Jan. 10 (Bloomberg) -- Vietnam’s three-year bonds rose, pushing the yield to the lowest level since May 2009, on speculation strong demand from banks at an auction tomorrow will drive rates lower. The dong was steady.
The State Treasury will offer 5 trillion dong ($240 million) of two-, three- and five-year securities, according to a statement from the Hanoi Stock Exchange. Rates for one-, two-and three-year notes fell at auctions on Jan. 7 and Dec. 27. Low credit demand has spurred banks to buy more debt with surplus cash, said Nguyen Tan Thang, fixed-income investment director at Ho Chi Minh City Securities Joint-Stock Co.

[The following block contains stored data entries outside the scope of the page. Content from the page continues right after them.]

-- ==== Sys2Proof/Proofs/Configuration.lean ====
section
/-! SUPPORT. What is fixed for an engine, the state after reset, and the numbers of the statuses. -/

namespace Sys2Proof.Machine

/-! ### The configuration (10_state.md R33 to R35) -/

theorem Ends.configuration {s t : State} {i : Instr} (h : Ends s i t) :
    t.cfg = s.cfg ∧ t.n = s.n ∧ t.params = s.params := by
  cases h with
  | fault | awaitIn | awaitOut | store | input | output | jump | base | halt => simp

/-- Settles O46: neither a step that is none nor an end of an instruction writes these fields. -/
theorem configurationIsFixed : Obligations.ConfigurationIsFixed := by
  intro s t hs
  rcases step_ends hs with ⟨-, rfl⟩ | ⟨-, i, he⟩
  · simp
  · exact he.configuration

/-! ### The state after reset (10_state.md R38) -/

/-- The empty memory is in its canonical form, with no key to lie below N or to exceed a capacity. -/
theorem memoryInv_reset : MemoryInv State.reset where
  canonical := rfl
  keysAbove := by simp [State.reset]
  cellsKeyed := by simp [State.reset]
  withinCapacity := by simp [State.reset]

/-- Every integer is a word under the default parameters (00_scope.md R7, R8). -/
theorem representable_default (v : Int) : representable Config.defaultParams v = true := rfl

theorem rangeInv_reset : RangeInv State.reset where
  width := rfl
  ip := representable_default _
  rb := representable_default _
  cells := fun _ _ => representable_default _
  inputs := fun _ _ => representable_default _
  outData := fun _ _ => representable_default _
  outputs := fun _ _ => representable_default _

theorem statusInv_reset : StatusInv State.reset :=
  StatusInv.of_no_record rfl (.inl rfl) (by simp [State.reset])

/-- Settles O50: each of the three invariants at reset is a lemma above. -/
theorem resetMeetsTheInvariants : Obligations.ResetMeetsTheInvariants where
  memory := memoryInv_reset
  range := rangeInv_reset
  status := statusInv_reset

/-! ### The numbers (10_state.md R27; 60_exceptions.md R221) -/

theorem ofCode_code (st : Status) : Status.ofCode st.code = some st := by
  cases st <;> rfl

/-- Settles O56: the numbers are read back status by status, and the two tables are computed. -/
theorem statusAndFaultNumbers : Obligations.StatusAndFaultNumbers :=
  ⟨ofCode_code, rfl, rfl, rfl⟩

end Sys2Proof.Machine
end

“Most good banks have a lot of money but cannot lend out so mostly they’re buying bonds,” he said.
The yield on the three-year bonds fell 10 basis points, or 0.10 percentage point, to 8.90 percent, according to a daily fixing rate from banks compiled by Bloomberg. That’s the lowest level since May 25, 2009 and the biggest decline since Nov. 27. The yield on the benchmark five-year notes fell five basis points to 9.62 percent.
The dong traded at 20,843 per dollar as of 3:52 p.m. in Hanoi, the same as yesterday, according to data compiled by Bloomberg. The State Bank of Vietnam set its reference rate at 20,828, unchanged since December 2011, according to its website. The currency is allowed to trade as much as 1 percent on either side of the rate.